_DATASET RECORDS_
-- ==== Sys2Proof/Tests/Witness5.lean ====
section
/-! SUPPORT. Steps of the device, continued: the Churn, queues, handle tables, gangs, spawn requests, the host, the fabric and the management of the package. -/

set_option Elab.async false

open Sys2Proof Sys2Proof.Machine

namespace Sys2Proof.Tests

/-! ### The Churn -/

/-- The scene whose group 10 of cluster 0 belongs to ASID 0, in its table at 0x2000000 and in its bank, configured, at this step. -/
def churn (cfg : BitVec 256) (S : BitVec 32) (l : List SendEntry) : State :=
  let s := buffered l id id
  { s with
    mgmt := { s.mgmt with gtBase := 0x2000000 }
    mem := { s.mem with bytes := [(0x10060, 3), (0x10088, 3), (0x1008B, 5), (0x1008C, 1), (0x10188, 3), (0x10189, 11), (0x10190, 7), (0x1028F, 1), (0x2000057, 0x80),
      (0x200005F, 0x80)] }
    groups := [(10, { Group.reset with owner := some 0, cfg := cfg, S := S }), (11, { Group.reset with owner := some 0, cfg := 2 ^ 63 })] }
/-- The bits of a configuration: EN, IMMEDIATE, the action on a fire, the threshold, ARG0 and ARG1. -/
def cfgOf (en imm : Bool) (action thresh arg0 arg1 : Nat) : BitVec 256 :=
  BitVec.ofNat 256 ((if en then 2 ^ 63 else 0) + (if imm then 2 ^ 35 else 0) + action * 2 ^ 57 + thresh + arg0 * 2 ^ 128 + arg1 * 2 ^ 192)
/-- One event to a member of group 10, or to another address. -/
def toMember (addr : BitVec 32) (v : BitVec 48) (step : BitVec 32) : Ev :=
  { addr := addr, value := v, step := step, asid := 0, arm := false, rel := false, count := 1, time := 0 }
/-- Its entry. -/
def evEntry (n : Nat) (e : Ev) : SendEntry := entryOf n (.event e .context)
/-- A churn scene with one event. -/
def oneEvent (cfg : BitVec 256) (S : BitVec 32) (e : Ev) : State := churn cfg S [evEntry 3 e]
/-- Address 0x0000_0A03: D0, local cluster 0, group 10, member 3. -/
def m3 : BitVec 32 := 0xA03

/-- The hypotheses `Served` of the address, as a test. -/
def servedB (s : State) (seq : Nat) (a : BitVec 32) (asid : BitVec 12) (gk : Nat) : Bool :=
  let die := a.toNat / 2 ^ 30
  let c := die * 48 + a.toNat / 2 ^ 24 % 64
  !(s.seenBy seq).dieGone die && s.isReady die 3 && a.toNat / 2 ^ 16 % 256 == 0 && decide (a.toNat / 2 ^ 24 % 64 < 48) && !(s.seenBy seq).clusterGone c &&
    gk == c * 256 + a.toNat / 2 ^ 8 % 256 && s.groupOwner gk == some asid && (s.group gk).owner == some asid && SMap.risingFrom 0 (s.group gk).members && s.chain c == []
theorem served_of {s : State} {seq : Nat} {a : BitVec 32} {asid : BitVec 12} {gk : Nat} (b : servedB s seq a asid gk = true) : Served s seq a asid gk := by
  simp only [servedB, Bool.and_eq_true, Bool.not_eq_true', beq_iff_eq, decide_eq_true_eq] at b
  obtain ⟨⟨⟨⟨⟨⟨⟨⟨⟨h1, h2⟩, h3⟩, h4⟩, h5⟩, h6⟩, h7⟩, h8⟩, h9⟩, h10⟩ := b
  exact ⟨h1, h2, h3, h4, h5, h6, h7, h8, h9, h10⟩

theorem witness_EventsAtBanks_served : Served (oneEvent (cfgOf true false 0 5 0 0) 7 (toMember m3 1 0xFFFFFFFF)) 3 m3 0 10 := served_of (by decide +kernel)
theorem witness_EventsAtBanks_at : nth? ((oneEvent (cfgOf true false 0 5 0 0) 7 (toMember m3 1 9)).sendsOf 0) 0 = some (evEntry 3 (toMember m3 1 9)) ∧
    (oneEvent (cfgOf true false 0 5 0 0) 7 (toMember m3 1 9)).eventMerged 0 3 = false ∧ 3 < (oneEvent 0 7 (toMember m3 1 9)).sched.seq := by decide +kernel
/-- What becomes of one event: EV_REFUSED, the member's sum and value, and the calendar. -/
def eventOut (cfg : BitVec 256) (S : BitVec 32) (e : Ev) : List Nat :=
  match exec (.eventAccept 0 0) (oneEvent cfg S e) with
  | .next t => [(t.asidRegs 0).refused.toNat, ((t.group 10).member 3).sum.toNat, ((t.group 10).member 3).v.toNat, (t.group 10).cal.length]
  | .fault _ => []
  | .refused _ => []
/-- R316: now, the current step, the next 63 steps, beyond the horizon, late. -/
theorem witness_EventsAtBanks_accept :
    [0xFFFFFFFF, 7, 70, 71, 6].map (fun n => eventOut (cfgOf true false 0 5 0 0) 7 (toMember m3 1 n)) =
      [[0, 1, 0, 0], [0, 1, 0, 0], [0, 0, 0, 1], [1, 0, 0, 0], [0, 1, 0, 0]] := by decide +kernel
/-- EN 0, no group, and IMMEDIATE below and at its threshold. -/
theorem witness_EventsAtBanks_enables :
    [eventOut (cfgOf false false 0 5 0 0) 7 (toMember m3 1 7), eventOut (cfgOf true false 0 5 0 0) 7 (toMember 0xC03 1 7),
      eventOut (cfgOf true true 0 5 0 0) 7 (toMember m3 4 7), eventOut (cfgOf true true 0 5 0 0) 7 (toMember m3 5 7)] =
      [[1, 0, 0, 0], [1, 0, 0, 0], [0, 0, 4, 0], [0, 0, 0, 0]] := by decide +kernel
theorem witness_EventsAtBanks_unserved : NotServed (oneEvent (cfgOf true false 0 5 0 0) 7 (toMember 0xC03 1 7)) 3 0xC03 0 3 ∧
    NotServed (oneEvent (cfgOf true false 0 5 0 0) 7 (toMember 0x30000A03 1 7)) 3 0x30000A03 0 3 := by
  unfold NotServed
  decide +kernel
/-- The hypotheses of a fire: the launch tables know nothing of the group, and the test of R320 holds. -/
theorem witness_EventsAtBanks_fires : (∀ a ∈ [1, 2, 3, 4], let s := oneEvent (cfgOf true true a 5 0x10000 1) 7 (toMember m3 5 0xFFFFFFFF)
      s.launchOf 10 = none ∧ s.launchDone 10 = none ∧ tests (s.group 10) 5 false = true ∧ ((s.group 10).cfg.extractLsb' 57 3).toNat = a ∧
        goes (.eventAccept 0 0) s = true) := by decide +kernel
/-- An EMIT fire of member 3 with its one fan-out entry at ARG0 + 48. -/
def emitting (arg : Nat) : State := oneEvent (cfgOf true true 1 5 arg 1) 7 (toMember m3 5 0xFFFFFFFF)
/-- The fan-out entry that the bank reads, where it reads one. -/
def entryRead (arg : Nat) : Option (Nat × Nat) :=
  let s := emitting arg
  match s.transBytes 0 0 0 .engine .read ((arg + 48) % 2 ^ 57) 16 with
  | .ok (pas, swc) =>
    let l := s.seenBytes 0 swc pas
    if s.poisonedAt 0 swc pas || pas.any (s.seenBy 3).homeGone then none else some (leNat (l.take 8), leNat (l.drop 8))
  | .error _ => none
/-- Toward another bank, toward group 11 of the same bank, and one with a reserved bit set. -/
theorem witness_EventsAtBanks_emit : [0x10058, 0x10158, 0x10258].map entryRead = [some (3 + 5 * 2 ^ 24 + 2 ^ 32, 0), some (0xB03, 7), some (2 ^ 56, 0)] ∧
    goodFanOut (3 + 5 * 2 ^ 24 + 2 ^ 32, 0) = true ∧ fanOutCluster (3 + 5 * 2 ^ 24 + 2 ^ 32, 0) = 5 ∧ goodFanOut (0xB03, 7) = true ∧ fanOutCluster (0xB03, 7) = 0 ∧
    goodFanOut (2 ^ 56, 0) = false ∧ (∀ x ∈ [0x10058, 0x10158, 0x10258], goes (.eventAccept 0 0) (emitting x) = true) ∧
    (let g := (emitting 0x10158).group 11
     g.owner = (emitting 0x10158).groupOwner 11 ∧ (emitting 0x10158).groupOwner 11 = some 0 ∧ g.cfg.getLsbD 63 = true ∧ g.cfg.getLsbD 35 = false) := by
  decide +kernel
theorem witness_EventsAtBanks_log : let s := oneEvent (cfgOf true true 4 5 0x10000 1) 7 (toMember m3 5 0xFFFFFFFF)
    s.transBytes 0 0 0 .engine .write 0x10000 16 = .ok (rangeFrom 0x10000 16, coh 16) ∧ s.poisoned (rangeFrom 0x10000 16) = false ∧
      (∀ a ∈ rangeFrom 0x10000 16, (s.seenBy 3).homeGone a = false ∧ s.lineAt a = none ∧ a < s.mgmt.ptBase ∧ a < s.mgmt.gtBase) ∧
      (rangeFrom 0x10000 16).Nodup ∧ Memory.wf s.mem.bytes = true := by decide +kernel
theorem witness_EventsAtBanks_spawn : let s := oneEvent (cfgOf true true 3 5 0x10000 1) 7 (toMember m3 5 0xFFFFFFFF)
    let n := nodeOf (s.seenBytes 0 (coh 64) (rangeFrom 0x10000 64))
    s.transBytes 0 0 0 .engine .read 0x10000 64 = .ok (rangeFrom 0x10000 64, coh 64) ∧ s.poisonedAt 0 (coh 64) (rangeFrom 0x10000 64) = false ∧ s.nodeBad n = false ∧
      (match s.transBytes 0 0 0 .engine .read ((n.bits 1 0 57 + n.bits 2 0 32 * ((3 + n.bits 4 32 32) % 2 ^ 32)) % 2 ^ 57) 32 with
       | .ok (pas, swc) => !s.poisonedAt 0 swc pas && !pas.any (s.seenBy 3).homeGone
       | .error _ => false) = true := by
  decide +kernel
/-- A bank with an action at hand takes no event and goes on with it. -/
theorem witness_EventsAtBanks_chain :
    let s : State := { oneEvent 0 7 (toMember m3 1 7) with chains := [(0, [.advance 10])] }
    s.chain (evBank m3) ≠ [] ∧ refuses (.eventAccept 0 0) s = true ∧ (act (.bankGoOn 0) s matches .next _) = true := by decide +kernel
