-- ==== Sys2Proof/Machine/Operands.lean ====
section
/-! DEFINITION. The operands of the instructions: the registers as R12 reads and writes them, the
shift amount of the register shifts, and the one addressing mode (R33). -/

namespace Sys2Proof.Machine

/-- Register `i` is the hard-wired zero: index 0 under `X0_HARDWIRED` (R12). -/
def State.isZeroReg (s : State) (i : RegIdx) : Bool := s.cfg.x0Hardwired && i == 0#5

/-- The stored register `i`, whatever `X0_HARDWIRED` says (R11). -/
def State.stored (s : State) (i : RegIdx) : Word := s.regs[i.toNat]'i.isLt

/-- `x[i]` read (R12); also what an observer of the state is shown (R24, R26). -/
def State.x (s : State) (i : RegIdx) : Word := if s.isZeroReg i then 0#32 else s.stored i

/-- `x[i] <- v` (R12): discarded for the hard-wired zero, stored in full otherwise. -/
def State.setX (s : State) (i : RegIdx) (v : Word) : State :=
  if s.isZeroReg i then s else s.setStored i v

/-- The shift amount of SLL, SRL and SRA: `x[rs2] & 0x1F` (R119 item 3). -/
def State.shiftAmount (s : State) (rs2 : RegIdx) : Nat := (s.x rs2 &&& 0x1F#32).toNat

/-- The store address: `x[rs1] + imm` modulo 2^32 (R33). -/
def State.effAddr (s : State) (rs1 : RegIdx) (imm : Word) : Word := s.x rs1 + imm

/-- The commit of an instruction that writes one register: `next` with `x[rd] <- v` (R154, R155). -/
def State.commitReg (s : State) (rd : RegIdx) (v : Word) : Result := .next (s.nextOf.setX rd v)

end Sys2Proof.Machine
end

_INSTRUCTIONS FOR THE TASK_
Within the listing above, extract exactly the lines from the line with "ARG0 + 48. -/" to the line with "reads one. -/", the two named lines included, and no others.

_THE COMPLETED TASK_
/-- An EMIT fire of member 3 with its one fan-out entry at ARG0 + 48. -/
def emitting (arg : Nat) : State := oneEvent (cfgOf true true 1 5 arg 1) 7 (toMember m3 5 0xFFFFFFFF)
/-- The fan-out entry that the bank reads, where it reads one. -/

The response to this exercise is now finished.